[Opening Records for processing section]

-- ==== Sys2Proof/Machine/Dl.lean ====
section
/-! DEFINITION. The display link: frames, windows, the initialisation sequence and its commands
(43_display_link.md R260-R271). -/

namespace Sys2Proof.Machine

/-! ## Frame primitives (R260-R263) -/

/-- `frame(d, b)`, for at least one byte (R260). -/
def displayFrame (d : Dc) (bytes : List Byte) (s : State) : State :=
  let s := ({ s with dcLine := d }).emitDisplay [.dc d]
  let s := ({ s with csLine := .on }).emitDisplay [.csOn]
  let s := s.emitDisplay (bytes.map .byte)
  ({ s with csLine := .off }).emitDisplay [.csOff]

/-- `sendCommand(code)` (R261). -/
def sendCommand (code : Byte) (s : State) : State := displayFrame .cmd [code] s

/-- `sendData(b)`: nothing for no bytes (R262). -/
def sendData (bytes : List Byte) (s : State) : State := if bytes.isEmpty then s else displayFrame .data bytes s

/-- `sendDataWords(w)`: each word high byte first, in one frame (R263). -/
def sendDataWords (words : List Word) (s : State) : State := sendData (bytesOfWords words) s

/-- `setWindow(x0, y0, x1, y1)`: five frames (R267, R293). -/
def setWindow (x0 y0 x1 y1 : Word) (s : State) : State :=
  let s := sendCommand s.par.cmdCaset s
  let s := sendData [hi x0, lo x0, hi x1, lo x1] s
  let s := sendCommand s.par.cmdRaset s
  let s := sendData [hi y0, lo y0, hi y1, lo y1] s
  sendCommand s.par.cmdRamwr s

/-- `DELAY(name)` (00_scope.md R14, R271). -/
def settle (name : DelayName) (s : State) : State := s.emitDisplay [.delay name]

/-- Every Dirty and every Stale flag is set (R270). -/
def markAllCells (s : State) : State :=
  (List.range s.par.cells).foldl (fun s k => (s.setDirty k true).setStale k true) s

/-- The nine frames and seven delays of DL.INIT (R270). -/
def initSequence (s : State) : State :=
  let s := settle .tSwreset (sendCommand s.par.cmdSwreset s)
  let s := settle .tSlpout (sendCommand s.par.cmdSlpout s)
  let s := settle .tColmod (sendData [s.par.colmodValue] (sendCommand s.par.cmdColmod s))
  let s := settle .tMadctl (sendData [s.par.madctlValue] (sendCommand s.par.cmdMadctl s))
  let s := settle .tInvon (sendCommand s.par.cmdInvon s)
  let s := settle .tNoron (sendCommand s.par.cmdNoron s)
  settle .tDispon (sendCommand s.par.cmdDispon s)

/-! ## Commands -/

/-- DL.INIT (R270). -/
def execDlInit (s : State) : Host.Outcome State Fault Refusal :=
  ends ((markAllCells { initSequence s with dispInit := true }).finish [])

/-- DL.CMD (R264). -/
def execDlCmd (code : Word) (s : State) : Host.Outcome State Fault Refusal :=
  ends (s.checked (byteOk code) fun s => (sendCommand (lo code) s).finish [])

/-- DL.DATA (R265). -/
def execDlData (n : Word) (data : List Word) (s : State) : Host.Outcome State Fault Refusal :=
  ends (s.checked (padIsZero n data) fun s => (sendData (unpackBytes n data) s).finish [])

/-- DL.WORDS (R266). -/
def execDlWords (n : Word) (words : List Word) (s : State) : Host.Outcome State Fault Refusal :=
  ends ((sendDataWords (words.take n.toNat) s).finish [])

/-- DL.WINDOW (R267). -/
def execDlWindow (x0 y0 x1 y1 : Word) (s : State) : Host.Outcome State Fault Refusal :=
  ends (s.checked (windowOk s.par x0 y0 x1 y1) fun s => (setWindow x0 y0 x1 y1 s).finish [])

end Sys2Proof.Machine
end

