/-- R330, R331: whatever CIRCLE_SET is admitted, FB.CIRCLE of a radius R ≥ 0 paints its centre, paints no pixel but those
its points within R + 1 of the centre are clipped to, marks no cell but theirs, and clears no Dirty flag; R < 0 draws
nothing. -/
def Obligations.FbCircleAnySet : Prop :=
  ∀ (s : State) (cx cy r c : Word), ∃ t, exec (.fbCircle cx cy r c) s = .next t ∧
    t = { s with frame := t.frame, dirty := t.dirty, replies := s.replies ++ [⟨.ok, []⟩] } ∧
    (r.toInt < 0 → t.frame = s.frame ∧ t.dirty = s.dirty) ∧
    (0 ≤ r.toInt → ∀ q, clipPoint s.par cx.toInt cy.toInt = some q → t.frameAt (q.2 * s.par.width + q.1) = c) ∧
    (∀ p, (∀ (dx dy : Int) (q : Nat × Nat), dx * dx + dy * dy ≤ (r.toInt + 1) * (r.toInt + 1) →
        clipPoint s.par (cx.toInt + dx) (cy.toInt + dy) = some q → p ≠ q.2 * s.par.width + q.1) →
      t.frameAt p = s.frameAt p) ∧
    (∀ k, s.dirtyAt k = true → t.dirtyAt k = true) ∧
    ∀ k, t.dirtyAt k = true → s.dirtyAt k = false → ∃ (dx dy : Int) (q : Nat × Nat),
      dx * dx + dy * dy ≤ (r.toInt + 1) * (r.toInt + 1) ∧
      clipPoint s.par (cx.toInt + dx) (cy.toInt + dy) = some q ∧ k = cellOf s.par q.1 q.2

/-- R332, R330: with the default DISK, FB.CIRCLE paints exactly the pixels of dx² + dy² ≤ R², and marks exactly the cells
where the colour differs from Baseline. -/
def Obligations.FbCircleDisk : Prop :=
  ∀ (s : State) (cx cy r c : Word), s.par.circleSet = .disk → 0 ≤ r.toInt →
    ∃ t, exec (.fbCircle cx cy r c) s = .next t ∧
      t = { s with frame := t.frame, dirty := t.dirty, replies := s.replies ++ [⟨.ok, []⟩] } ∧
      (let hit := fun (q : Nat × Nat) => ∃ dx dy : Int, dx * dx + dy * dy ≤ r.toInt * r.toInt ∧
         clipPoint s.par (cx.toInt + dx) (cy.toInt + dy) = some q
       (∀ q, hit q → t.frameAt (q.2 * s.par.width + q.1) = c) ∧
       (∀ p, (∀ q, hit q → p ≠ q.2 * s.par.width + q.1) → t.frameAt p = s.frameAt p) ∧
       ∀ k, t.dirtyAt k = true ↔ (s.dirtyAt k = true ∨
         ∃ q, hit q ∧ k = cellOf s.par q.1 q.2 ∧ c ≠ s.baselineAt (q.2 * s.par.width + q.1)))

/-! ## Text (45_text.md) -/

/-- R361: FB.CHAR makes the PLOT calls of its glyph in every place; with its box inside the Frame it writes exactly the box:
foreground where the font has a 1, background or, with T, nothing where it has a 0; the cells of written pixels that differ
from Baseline are marked. A character above 0xFF is ERR_BAD_ARG. -/
def Obligations.FbCharResult : Prop :=
  ∀ (s : State) (transp : Bool) (x y ch fg bg : Word),
    encode (.fbChar transp x y ch fg bg) = [if transp then 0x0148#16 else 0x0048#16, 5#16, x, y, ch, fg, bg] ∧
    (256 ≤ ch.toNat → exec (.fbChar transp x y ch fg bg) s =
      .next { s with replies := s.replies ++ [⟨.badArg, []⟩] }) ∧
    (ch.toNat ≤ 255 → ∃ t, exec (.fbChar transp x y ch fg bg) s = .next t ∧
      t = (s.plotAll ((List.range s.par.glyphH).flatMap fun j => (List.range s.par.glyphW).flatMap fun i =>
        if fontBit s.par (lo ch) j i then [⟨x.toInt + i, y.toInt + j, fg⟩]
        else if transp then [] else [⟨x.toInt + i, y.toInt + j, bg⟩])).finish [] ∧
      t = { s with frame := t.frame, dirty := t.dirty, replies := s.replies ++ [⟨.ok, []⟩] } ∧
      (∀ k, s.dirtyAt k = true → t.dirtyAt k = true) ∧
      (0 ≤ x.toInt → x.toInt + s.par.glyphW ≤ s.par.width → 0 ≤ y.toInt → y.toInt + s.par.glyphH ≤ s.par.height →
        (∀ i j, i < s.par.glyphW → j < s.par.glyphH →
          t.frameAt ((y.toInt.toNat + j) * s.par.width + (x.toInt.toNat + i)) =
            if fontBit s.par (lo ch) j i then fg
            else if transp then s.frameAt ((y.toInt.toNat + j) * s.par.width + (x.toInt.toNat + i)) else bg) ∧
        (∀ p, (∀ i j, i < s.par.glyphW → j < s.par.glyphH →
            p ≠ (y.toInt.toNat + j) * s.par.width + (x.toInt.toNat + i)) → t.frameAt p = s.frameAt p) ∧
        ∀ k, t.dirtyAt k = true ↔ (s.dirtyAt k = true ∨ ∃ i j, i < s.par.glyphW ∧ j < s.par.glyphH ∧
          (fontBit s.par (lo ch) j i = true ∨ transp = false) ∧
          k = cellOf s.par (x.toInt.toNat + i) (y.toInt.toNat + j) ∧
          (if fontBit s.par (lo ch) j i then fg else bg) ≠
            s.baselineAt ((y.toInt.toNat + j) * s.par.width + (x.toInt.toNat + i)))))
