/-- Byte j NACKed, the bytes before it ACKed. -/
theorem sendBytes_cut (k : Nat) (bytes : List Byte) (j : Nat) (hj : j < bytes.length) (hs : s.sclDrv = .low)
    (h : s.sensor = .oracle (busAnswers (((bytes.take j).map fun b => .wrote b false) ++
      [.wrote (bytes.getD j 0#8) true]) ++ rest)) :
    sendBytes k bytes s = .done (some (k + j)) (s.wired .low .rel
      (busTrace (((bytes.take j).map fun b => .wrote b false) ++ [.wrote (bytes.getD j 0#8) true])) rest
      (busAnswers (((bytes.take j).map fun b => .wrote b false) ++ [.wrote (bytes.getD j 0#8) true])).length) := by
  induction bytes generalizing s k j with
  | nil => exact absurd hj (by simp)
  | cons b bs ih =>
    cases j with
    | zero =>
      rw [sendBytes, sendByte_wired b (nack := true) (rest := rest) (by rw [h]; simp)]
      simp [Wire.andThen, BusToken.events]
    | succ j =>
      rw [sendBytes, sendByte_wired b (nack := false)
        (rest := busAnswers (((bs.take j).map fun b => .wrote b false) ++ [.wrote (bs.getD j 0#8) true]) ++ rest)
        (by rw [h]; simp)]
      simp only [Wire.andThen, Bool.false_eq_true, if_false]
      rw [ih (k + 1) j (by simpa using hj) rfl rfl]
      simp [BusToken.events, Nat.add_comm, Nat.add_left_comm]

theorem finalAck_wired (hs : s.sclDrv = .low) (hd : s.sdaDrv = .rel)
    (h : s.sensor = .oracle ((if (finalMark s.par.readFinalAck).isSome then [true] else []) ++ rest)) :
    finalAck s = .done () (s.wired .low .rel (match finalMark s.par.readFinalAck with
      | some a => ackEvents a | none => []) rest (if (finalMark s.par.readFinalAck).isSome then 1 else 0)) := by
  rw [finalAck]
  cases hf : s.par.readFinalAck <;> rw [hf] at h
  · simpa [finalMark] using sendAck_wired false (s := s) (rest := rest) h
  · simpa [finalMark] using sendAck_wired true (s := s) (rest := rest) h
  · exact congrArg (Wire.done ()) (wired_self hs hd h).symm

theorem recvBytes_wired (vs : List Byte) (hs : s.sclDrv = .low) (hd : s.sdaDrv = .rel)
    (h : s.sensor = .oracle (busAnswers (gotTokens s.par.readFinalAck vs) ++ rest)) :
    recvBytes vs.length s = .done vs (s.wired .low .rel (busTrace (gotTokens s.par.readFinalAck vs)) rest
      (busAnswers (gotTokens s.par.readFinalAck vs)).length) := by
  induction vs generalizing s with
  | nil =>
    show Wire.done [] s = _
    rw [gotTokens, busTrace_nil, busAnswers_nil, List.length_nil, wired_self (rest := rest) hs hd h]
  | cons v vs ih =>
    cases vs with
    | nil =>
      rw [List.length_cons, recvBytes, recvByte_wired v (rest := (if (finalMark s.par.readFinalAck).isSome then [true] else []) ++ rest)
        hs (by rw [h]; simp [gotTokens, BusToken.answers])]
      simp only [Wire.andThen, List.length_nil, if_true]
      rw [finalAck_wired rfl rfl (rest := rest) rfl]
      simp only [recvBytes, wired_wired, gotTokens]
      cases hf : s.par.readFinalAck <;> simp [finalMark, BusToken.events, hf]
    | cons w ws =>
      rw [List.length_cons, recvBytes, recvByte_wired v (rest := true :: (busAnswers (gotTokens s.par.readFinalAck (w :: ws)) ++ rest))
        hs (by rw [h]; simp [gotTokens, BusToken.answers])]
      simp only [Wire.andThen]
      rw [if_neg (by simp), sendAck_wired true rfl]
      simp only
      rw [ih rfl rfl rfl]
      simp only [wired_wired, wired_par]
      simp [gotTokens, BusToken.events, Nat.add_comm]

theorem endTransfer_wired (hold : Bool) (hs : s.sclDrv = .low) (hd : s.sdaDrv = .rel)
    (h : s.sensor = .oracle (busAnswers (if hold then [] else [.stop]) ++ rest)) :
    endTransfer hold s = .done () { s.wired (if hold then .low else .rel) .rel (busTrace (if hold then [] else [.stop]))
      rest (busAnswers (if hold then [] else [.stop])).length with busHeld := hold } := by
  cases hold with
  | true =>
    simp only [endTransfer, if_true, busTrace_nil, busAnswers_nil, List.length_nil]
    rw [wired_self (rest := rest) hs hd h]
  | false =>
    simp only [endTransfer, Bool.false_eq_true, if_false]
    rw [busStop_wired h]
    simp [BusToken.events]

/-- s after a whole transaction against its script. -/
def State.ran (scl : Drive) (held : Bool) (ts : List BusToken) (rest : List Bool) (s : State) : State :=
  { s.wired scl .rel (busTrace ts) rest (busAnswers ts).length with busInit := true, busHeld := held }

/-- A write that is ACKed throughout (R193). -/
theorem busWrite_acked (a : Word) (bytes : List Byte) (hold : Bool)
    (h : s.sensor = .oracle (busAnswers (lazyTokens s ++ writeTokens (addressByte a false) bytes hold) ++ rest)) :
    busWrite a bytes hold s = (⟨.ok, []⟩, s.ran (if hold then .low else .rel) hold
      (lazyTokens s ++ writeTokens (addressByte a false) bytes hold) rest) := by
  have hlz : busAnswers (lazyTokens s) = [] := by
    rw [lazyTokens]
    split <;> rfl
  rw [busAnswers_append, hlz, List.nil_append] at h
  obtain ⟨x, y, hd, hl⟩ := lazyInit_wired h
  rw [busWrite, busWriteWire, hl, busStart_wired (rest := busAnswers (.wrote (addressByte a false) false ::
    (bytes.map fun b => .wrote b false) ++ (if hold then [] else [.stop])) ++ rest) (by rfl)]
  simp only [Wire.andThen]
  rw [sendByte_wired _ (nack := false) (rest := busAnswers ((bytes.map fun b => .wrote b false) ++
    (if hold then [] else [.stop])) ++ rest) (by simp [State.wired, BusToken.answers])]
  simp only [Bool.false_eq_true, if_false]
  rw [sendBytes_acked 0 bytes rfl rfl (rest := busAnswers (if hold then [] else [.stop]) ++ rest)
    (by simp [busAnswers_append])]
  simp only
  rw [endTransfer_wired hold rfl rfl rfl]
  simp [State.ran, State.wired, writeTokens, busTrace_append, busAnswers_append, hlz, BusToken.events]
  omega

/-- A transaction whose address byte is NACKed (R193). -/
theorem busWrite_refused (a : Word) (bytes : List Byte) (hold : Bool)
    (h : s.sensor = .oracle (busAnswers (lazyTokens s ++ refusedTokens (addressByte a false)) ++ rest)) :
    busWrite a bytes hold s = (⟨.nackAddr, []⟩,
      s.ran .rel false (lazyTokens s ++ refusedTokens (addressByte a false)) rest) := by
  have hlz : busAnswers (lazyTokens s) = [] := by
    rw [lazyTokens]
    split <;> rfl
  rw [busAnswers_append, hlz, List.nil_append] at h
  obtain ⟨x, y, hd, hl⟩ := lazyInit_wired h
  rw [busWrite, busWriteWire, hl, busStart_wired (rest := busAnswers [.wrote (addressByte a false) true, .stop] ++ rest)
    (by rfl)]
  simp only [Wire.andThen]
  rw [sendByte_wired _ (nack := true) (rest := true :: rest) (by simp [State.wired, BusToken.answers])]
  simp only [if_true]
  rw [busStop_wired (by rfl)]
  simp [State.ran, State.wired, refusedTokens, busTrace_append, busAnswers_append, hlz, BusToken.events]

[Closing Records for processing section]

■ Description of the task
Keep both end lines and retype everything in the records above from the line containing "let s := sendData [hi y0, lo" through the line containing "let s := settle .tInvon", exactly, with nothing else.

■ Your response
  let s := sendData [hi y0, lo y0, hi y1, lo y1] s
  sendCommand s.par.cmdRamwr s

/-- `DELAY(name)` (00_scope.md R14, R271). -/
def settle (name : DelayName) (s : State) : State := s.emitDisplay [.delay name]

/-- Every Dirty and every Stale flag is set (R270). -/
def markAllCells (s : State) : State :=
  (List.range s.par.cells).foldl (fun s k => (s.setDirty k true).setStale k true) s

/-- The nine frames and seven delays of DL.INIT (R270). -/
def initSequence (s : State) : State :=
  let s := settle .tSwreset (sendCommand s.par.cmdSwreset s)
  let s := settle .tSlpout (sendCommand s.par.cmdSlpout s)
  let s := settle .tColmod (sendData [s.par.colmodValue] (sendCommand s.par.cmdColmod s))
  let s := settle .tMadctl (sendData [s.par.madctlValue] (sendCommand s.par.cmdMadctl s))
  let s := settle .tInvon (sendCommand s.par.cmdInvon s)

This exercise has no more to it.